Now, let's apply these principles to our "AI Universal Content Creation Agency" project. We will simulate the process of a Planner agent conducting content planning, simulate an interruption midway, and then use SqliteSaver to recover from the point of interruption.

1. Define AgencyState

First, we need an AgencyState capable of carrying the working state of our agency. To demonstrate Checkpoints, we will simplify it to only include planning tasks and completed tasks.

import operator
from typing import Annotated, TypedDict, List
from langchain_core.messages import BaseMessage # Although not used in this issue, kept for AgencyState's generality
from langgraph.graph import StateGraph, END
from langgraph.checkpoint import MemorySaver, SqliteSaver # Import the two Savers
import os
import time
import json # Used for data serialization in SqliteSaver

# 1. Define the working state of our AI content agency
# TypedDict defines the state structure, Annotated combined with operator.add indicates the list type is cumulative
class AgencyState(TypedDict):
    """
    Represents the overall working state of the AI content agency.
    """
    # List of tasks to be planned
    planning_tasks: Annotated[List[str], operator.add]
    # List of completed planning tasks
    completed_plans: Annotated[List[str], operator.add]
    # Name of the task currently being processed
    current_task: str
    # Agent execution path (used for tracking and debugging)
    agent_path: Annotated[List[str], operator.add]

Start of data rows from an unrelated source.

-- ==== Sys2Proof/Machine/Trap.lean ====
section
/-! DEFINITION. Machine/Trap.lean: TRAP and the six service routines (43_trap.md). Each routine runs to its end inside
the TRAP step. -/

namespace Sys2Proof.Machine

/-- `x[0] <- zext_8(b)` and the flags of R0 if the parameter says so (R112, R115). -/
def State.receive (s : State) (b : Byte) : State := (s.setReg 0 (zext b)).inputFlags

/-- GETC (R112): no output. -/
def trapGetc (s : State) : Result :=
  match s.kbGet with
  | (some b, t) => trapReturn (t.receive b)
  | (none, t) => waitForever t

/-- OUT (R113): the low byte of R0. -/
def trapOut (s : State) : Result := trapReturn (s.out [field (s.reg 0) 0 8])

/-- IN (R115): prompt, read, echo, store. -/
def trapIn (s : State) : Result :=
  match (s.out Config.inPrompt).kbGet with
  | (some b, t) => trapReturn ((t.out [b]).receive b)
  | (none, t) => waitForever t

/-- The bytes PUTS writes for one word: its low byte (R114, D9; log 9). -/
def putsBytes (c : Word) : List Byte := [field c 0 8]

/-- The bytes PUTSP writes for one word: the low byte, then the high byte if it is not zero (R116). -/
def putspBytes (c : Word) : List Byte :=
  if field c 8 8 = 0 then [field c 0 8] else [field c 0 8, field c 8 8]

/-- The loop of R114 and R116 over at most `fuel` words: it ends at a zero word; none when the words run out first.
Addresses wrap modulo 2^16 (D11; log 11). -/
def stringWalk (bytes : Word → List Byte) : Nat → Word → State → Option State
  | 0, _, _ => none
  | fuel + 1, a, s =>
    if (s.stringRead a).1 = 0 then some (s.stringRead a).2
    else stringWalk bytes fuel (a + 1) ((s.stringRead a).2.out (bytes (s.stringRead a).1))

/-- Enough words for every walk that ends: one trip round memory with nothing consumed meets every cell, and a trip that
ends nowhere consumed an input byte at KBSR (log 23). -/
def stringFuel (s : State) : Nat := 65536 * (s.input.length + 1)

/-- PUTS and PUTSP: the walk from R0; stuck when it never ends (U12). -/
def trapString (bytes : Word → List Byte) (s : State) : Result :=
  match stringWalk bytes (stringFuel s) (s.reg 0) s with
  | some t => trapReturn t
  | none => .fault .stringNeverEnds

/-- PUTS (R114). -/
def trapPuts (s : State) : Result := trapString putsBytes s

/-- PUTSP (R116). -/
def trapPutsp (s : State) : Result := trapString putspBytes s

/-- HALT (R117): the notice, then HALTED. -/
def trapHalt (s : State) : Result := .next ((s.out Config.haltNotice).halt)

/-- The fixed dispatch table (R110, R111); any other vector aborts (R118). -/
def trapDispatch (v : BitVec 8) (s : State) : Result :=
  if v = 0x20 then trapGetc s
  else if v = 0x21 then trapOut s
  else if v = 0x22 then trapPuts s
  else if v = 0x23 then trapIn s
  else if v = 0x24 then trapPutsp s
  else if v = 0x25 then trapHalt s
  else raiseAbort (.unmappedTrap v) s

/-- TRAP (R110). -/
def execTrap (v : BitVec 8) (s : State) : Result := trapDispatch v s.trapEntry

end Sys2Proof.Machine
end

# Clean up any existing old database files to ensure a fresh start for each run
# In a real production environment, do not delete arbitrarily; this is just for demonstration convenience
if os.path.exists("agency_checkpoints.sqlite"):
    os.remove("agency_checkpoints.sqlite")
    print("Cleaned up the old agency_checkpoints.sqlite file.")

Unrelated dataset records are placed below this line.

/-- The rows of the opcode table partition the 65,536 words: for every word the list of rows it selects is one row, with
the mnemonic and the format of the decoded instruction. Rests on D1 (log 1). [30_encoding.md section 5, INDEX.md
(layout of opcode_table.json)] -/
def Obligations.EveryWordSelectsExactlyItsRow : Prop :=
  ∀ w : Word,
    (opcodeTable.filter (fun r => r.selects w)).map (fun r => (r.mnemonic, r.format)) =
      [((decode w).mnemonic, (decode w).format)]

/-- Every word decodes to a well-formed instruction: imm5 in -16..+15, offset6 in -32..+31, PCoffset9 in -256..+255,
PCoffset11 in -1024..+1023. Which field a word has rests on D1 (log 1). [30_encoding.md section 4] -/
def Obligations.DecodedOperandsAreInRange : Prop :=
  ∀ w : Word, (decode w).wellFormed = true

/-- One word of each format, written out bit by bit from the spec's layouts, decodes to its instruction. The opcode
numbers are D1 (log 1). [95_test_vectors.md L2.1, 30_encoding.md section 5] -/
def Obligations.SampleWordsDecodeAsListed : Prop :=
  decode 0b0000111000000101 = .br true true true 5 ∧
    decode 0b0001011001000010 = .addReg 3 1 2 ∧
    decode 0b0001000001111111 = .addImm 0 1 (-1) ∧
    decode 0b0010001000000010 = .ld 1 2 ∧
    decode 0b0011011000000100 = .st 3 4 ∧
    decode 0b0100100000000101 = .jsr 5 ∧
    decode 0b0100000010000000 = .jsrr 2 ∧
    decode 0b0101101110000111 = .andReg 5 6 7 ∧
    decode 0b0110100101111111 = .ldr 4 5 (-1) ∧
    decode 0b0111011100000010 = .str 3 4 2 ∧
    decode 0b1000000000000000 = .rti ∧
    decode 0b1001010001111111 = .not 2 1 ∧
    decode 0b1010010000000001 = .ldi 2 1 ∧
    decode 0b1011011000000100 = .sti 3 4 ∧
    decode 0b1100000111000000 = .jmp 7 ∧
    decode 0b1101111010101101 = .res ∧
    decode 0b1110000111111111 = .lea 0 (-1) ∧
    decode 0b1111111100100101 = .trap 0x25

/-- For N in 5, 6, 9, 11 and an N-bit v: sext_N(v) is v OR (0xFFFF << N) when v[N-1] is 1 and v otherwise; equivalently
sext_N(v) mod 2^N is v and bits [15:N] all equal v[N-1]. For every width N up to 16, zext_N(v) is v with bits [15:N]
zero. [R13] -/
def Obligations.SextAndZextExtendFields : Prop :=
  (∀ n : Nat, n = 5 ∨ n = 6 ∨ n = 9 ∨ n = 11 → ∀ v : BitVec n,
      (sext v = if v.getLsbD (n - 1) = true then v.setWidth 16 ||| (0xFFFF : Word) <<< n else v.setWidth 16) ∧
      (sext v).toNat % 2 ^ n = v.toNat ∧
      ∀ k : Nat, n ≤ k → k < 16 → (sext v).getLsbD k = v.getLsbD (n - 1)) ∧
    ∀ n : Nat, n ≤ 16 → ∀ v : BitVec n,
      (zext v).toNat = v.toNat ∧ ∀ k : Nat, n ≤ k → (zext v).getLsbD k = false

/-! ## Flags -/

/-- setcc(v) makes cond N when v[15] is 1, Z when v is 0x0000, and P otherwise; every other part of the state is
unchanged. [R27] -/
def Obligations.SetccGivesSignOrZero : Prop :=
  ∀ (s : State) (v : Word),
    s.setcc v = { s with cond := if v.getLsbD 15 = true then .n else if v = 0 then .z else .p }

/-- When an instruction completes: if it is ADD, AND, NOT, LD, LDI, LDR or LEA with destination DR, cond is N, Z or P as
DR's new value says; if it is GETC or IN and P_TRAP_INPUT_SETS_FLAGS holds, cond is that of R0's new value, else
unchanged (10_state.md rule R28; the parameter is open, D7, log 7); and cond is NONE afterwards only if it was NONE
before (rule R26; NONE is D2, log 2). [10_state.md section 3, 92_eei_decisions.md D2 and D7] -/
def Obligations.FlagUpdatersLeaveSignOrZero : Prop :=
  ∀ (i : Instr) (s t : State), exec i s = .next t →
    (∀ dr : Reg, flagDest i = some dr → t.cond = flagsOf (t.reg dr)) ∧
    (i = .trap 0x20 ∨ i = .trap 0x23 →
      t.cond = if Config.trapInputSetsFlags = true then flagsOf (t.reg 0) else s.cond) ∧
    (t.cond = .none → s.cond = .none)

/-- When an instruction with no flag-updating destination register completes and it is not GETC or IN, cond is as before
(10_state.md rule R28; for GETC and IN see FlagUpdatersLeaveSignOrZero). [10_state.md section 3] -/
def Obligations.OnlyFlagUpdatersWriteCond : Prop :=
  ∀ (i : Instr) (s t : State), exec i s = .next t → flagDest i = none → i ≠ .trap 0x20 → i ≠ .trap 0x23 →
    t.cond = s.cond

/-- For every instruction but BR, running it from a state with another cond gives the same outcome: the same fault, or
the same next state up to cond (10_state.md rule R28, read only by BR). [10_state.md section 3] -/
def Obligations.CondIsReadOnlyByBr : Prop :=
  ∀ (i : Instr) (s : State) (c : Cond), (∀ n z p off, i ≠ .br n z p off) →
    (∀ t : State, exec i s = .next t → ∃ c' : Cond, exec i { s with cond := c } = .next { t with cond := c' }) ∧
    (∀ f : Fault, exec i s = .fault f → exec i { s with cond := c } = .fault f)

/-! ## Registers and pc -/

/-- Writing Ri makes Ri read the value and leaves every other register and every other part of the state alone; no
register is hardwired (10_state.md rule R21). [10_state.md section 1] -/
def Obligations.RegisterFileReadAfterWrite : Prop :=
  ∀ (s : State) (r r' : Reg) (v : Word),
    (s.setReg r v).reg r' = (if r' = r then v else s.reg r') ∧
    s.setReg r v = { s with regs := (s.setReg r v).regs }

/-- When an instruction completes and a register changed, the register is the destination DR of ADD, AND, NOT, LD, LDI,
LDR or LEA, or R7 of JSR or JSRR, or R0 of GETC or IN, or R7 of a TRAP when P_TRAP_LINK_R7 holds (10_state.md rule
R23; the parameter is open, D6, log 6). [10_state.md section 1] -/
def Obligations.OnlyNamedRegistersAreWritten : Prop :=
  ∀ (i : Instr) (s t : State) (r : Reg), exec i s = .next t → t.reg r ≠ s.reg r →
    flagDest i = some r ∨
    (r = 7 ∧ ((∃ off, i = .jsr off) ∨ ∃ base, i = .jsrr base)) ∨
    (r = 0 ∧ (i = .trap 0x20 ∨ i = .trap 0x23)) ∨
    (r = 7 ∧ Config.trapLinkR7 = true ∧ ∃ v, i = .trap v)

/-- When any other instruction completes, a TRAP among them, pc is still the incremented pc: execution goes on at the
next address (10_state.md rule R24, 60_exceptions.md rule R128). [10_state.md section 2, 60_exceptions.md section 3] -/
def Obligations.OnlyBranchesAndJumpsWritePc : Prop :=
  ∀ (i : Instr) (s t : State), exec i s = .next t →
    (∀ n z p off, i ≠ .br n z p off) → (∀ base, i ≠ .jmp base) → (∀ off, i ≠ .jsr off) → (∀ base, i ≠ .jsrr base) →
    t.pc = s.pc

/-! ## Memory and the keyboard -/

/-- After MemWrite(a, 1, v) the cell at a reads v and every other cell reads as before, for every address a, 0xFE00 and
0xFE02 included; nothing but memory changes: no poll, no input consumed. [R48] -/
def Obligations.MemWriteStoresExactlyOneCell : Prop :=
  ∀ (s : State) (a v : Word),
    s.memWrite a v = { s with mem := (s.memWrite a v).mem } ∧
    ∀ b : Word, (s.memWrite a v).mem.read b = if b = a then v else s.mem.read b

2. Define Agent Node (PlannerAgent)

We will create a simplified PlannerAgent that simulates the execution of planning tasks and uses time.sleep() to simulate time-consuming operations, so we can "catch" the moment it is interrupted.

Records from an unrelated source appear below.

/-- A walk to the zero word `n` words on writes the bytes of the words before it and changes nothing else. -/
theorem stringWalk_to_zero (bytes : Word → List Byte) (n : Nat) (a : Word) (s : State)
    (hnz : ∀ k, k < n → s.mem.read (a + BitVec.ofNat 16 k) ≠ 0) (hz : s.mem.read (a + BitVec.ofNat 16 n) = 0)
    (hp : Config.trapStringReadPolls = false ∨ ∀ k, k ≤ n → a + BitVec.ofNat 16 k ≠ kbsrAddr) :
    stringWalk bytes (n + 1) a s = some { s with
      output := s.output ++ (List.range n).flatMap (fun k => bytes (s.mem.read (a + BitVec.ofNat 16 k))) } := by
  induction n generalizing a s with
  | zero =>
    have h0 : s.mem.read a = 0 := by simpa using hz
    have hread := s.stringRead_plain (a := a) (hp.imp id fun h => by simpa using h 0 le_rfl)
    rw [stringWalk, hread, if_pos h0]
    simp
  | succ n ih =>
    have h0 : s.mem.read a ≠ 0 := by simpa using hnz 0 (Nat.succ_pos n)
    have hread := s.stringRead_plain (a := a) (hp.imp id fun h => by simpa using h 0 (Nat.zero_le _))
    have hwalk := ih (a + 1) (s.out (bytes (s.mem.read a)))
      (fun k hk => by rw [next_offset]; exact hnz (k + 1) (by omega)) (by rw [next_offset]; exact hz)
      (hp.imp id fun h k hk => by rw [next_offset]; exact h (k + 1) (by omega))
    rw [stringWalk, hread, if_neg h0, hwalk]
    have hzero : a + BitVec.ofNat 16 0 = a := BitVec.add_zero a
    simp only [List.range_succ_eq_map, List.flatMap_cons, List.flatMap_map, next_offset, hzero, State.out,
      List.append_assoc]

/-- After TRAP entry, a string routine writes the bytes of the words up to the first zero word; TRAP entry writes
neither memory nor R0. -/
theorem trapString_linked_to_zero (bytes : Word → List Byte) (s : State) (n : Nat)
    (hnz : ∀ k, k < n → s.mem.read (s.reg 0 + BitVec.ofNat 16 k) ≠ 0)
    (hz : s.mem.read (s.reg 0 + BitVec.ofNat 16 n) = 0)
    (hp : Config.trapStringReadPolls = false ∨ ∀ k, k ≤ n → s.reg 0 + BitVec.ofNat 16 k ≠ 0xFE00) :
    trapString bytes (linked s) = .next { linked s with
      output := s.output ++ (List.range n).flatMap (fun k => bytes (s.mem.read (s.reg 0 + BitVec.ofNat 16 k))) } := by
  rw [← linked_mem s, ← linked_reg_zero s] at hnz hz ⊢
  rw [← linked_reg_zero s] at hp
  rw [← linked_output s]
  exact (trapString_eq_next_iff bytes _ _).mpr ⟨n + 1, stringWalk_to_zero bytes n _ _ hnz hz hp⟩

/-- Settles O36: `trapString_linked_to_zero`, with one byte for each word. -/
theorem putsWritesStringUpToZeroWord : Obligations.PutsWritesStringUpToZeroWord := by
  unfold Obligations.PutsWritesStringUpToZeroWord
  intro s n hnz hz hp
  rw [exec_puts, trapString_linked_to_zero _ s n hnz hz hp, List.map_eq_flatMap]

/-- Settles O37: `trapString_linked_to_zero`, with the packed bytes of each word. -/
theorem putspWritesPackedStringUpToZeroWord : Obligations.PutspWritesPackedStringUpToZeroWord := by
  unfold Obligations.PutspWritesPackedStringUpToZeroWord
  intro s n hnz hz hp
  rw [exec_putsp, trapString_linked_to_zero _ s n hnz hz hp]

/-! ### The loop of the rule -/

theorem stringWord_eq_stringRead (s : State) (a : Word) : stringWord s a = s.stringRead a :=
  (s.stringRead_eq a).symm

/-- The loop of R114 and R116 ends in a state exactly when a bounded walk does. -/
theorem stringLoop_iff_stringWalk (bytes : Word → List Byte) (a : Word) (s t : State) :
    StringLoop bytes a s t ↔ ∃ n, stringWalk bytes n a s = some t := by
  constructor
  · intro h
    induction h with
    | stop a s h0 =>
      rw [stringWord_eq_stringRead] at h0 ⊢
      exact ⟨1, by rw [stringWalk, if_pos h0]⟩
    | go a s t h0 _ ih =>
      obtain ⟨n, hn⟩ := ih
      rw [stringWord_eq_stringRead] at h0 hn
      exact ⟨n + 1, by rw [stringWalk, if_neg h0]; exact hn⟩
  · rintro ⟨n, hn⟩
    induction n generalizing a s with
    | zero => cases hn
    | succ n ih =>
      rw [stringWalk, ← stringWord_eq_stringRead] at hn
      split at hn
      next h0 =>
        cases hn
        exact .stop a s h0
      next h0 => exact .go a s t h0 (ih _ _ hn)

# 2. Define a simplified Planner Agent node
class PlannerAgent:
    """
    Content planner agent, responsible for breaking down large content tasks into smaller planning steps.
    """
    def __init__(self, name: str):
        self.name = name

    def plan(self, state: AgencyState) -> AgencyState:
        """
        Core logic of the Planner Agent: receives the current state, plans tasks, and returns the updated state.
        """
        print(f"\n[{self.name}] Processing task: '{state['current_task']}'...")
        time.sleep(1.5) # Simulate thinking time during the planning process

        new_tasks = []
        # Simulate different planning outputs based on the current task
        if state['current_task'] == "Generate Social Media Content Plan":
            print(f"[{self.name}] Breaking down 'Generate Social Media Content Plan'...")
            new_tasks = ["Determine Target Audience", "Brainstorm Topics", "Write Draft Outline"]
        elif state['current_task'] == "Determine Target Audience":
            print(f"[{self.name}] Breaking down 'Determine Target Audience'...")
            new_tasks = ["Analyze User Personas", "Define Audience Characteristics"]
        elif state['current_task'] == "Brainstorm Topics":
            print(f"[{self.name}] Breaking down 'Brainstorm Topics'...")
            new_tasks = ["Brainstorm Trending Topics", "Market Trend Analysis"]
        elif state['current_task'] == "Write Draft Outline":
            print(f"[{self.name}] Breaking down 'Write Draft Outline'...")
            new_tasks = ["Determine Article Structure", "Assign Chapter Tasks"]
        else:
            # If the current task has no further subtasks, it is considered complete
            print(f"[{self.name}] Completed task: '{state['current_task']}'")
            return {
                "completed_plans": [state['current_task']], # Add the current task to the completed list
                "planning_tasks": [], # Clear tasks to be planned, as this branch only handles single task completion
                "current_task": "", # Clear the current task
                "agent_path": [self.name]
            }

        # If there are new subtasks, update the state
        if new_tasks:
            next_task = new_tasks.pop(0) # Pop the first one as the next current task
            return {
                "planning_tasks": new_tasks, # Put the remaining subtasks into the to-be-planned list
                "current_task": next_task, # Update the current task
                "agent_path": [self.name]
            }
        else:
            # Theoretically, it won't reach here because the completion case is handled above
            return {"agent_path": [self.name]}

3. Build Graph and Integrate Checkpoints

We will create a simple linear workflow executed in a loop by the PlannerAgent until all planning tasks are completed. The key is that we pass the SqliteSaver instance into the checkpointer parameter of the StateGraph.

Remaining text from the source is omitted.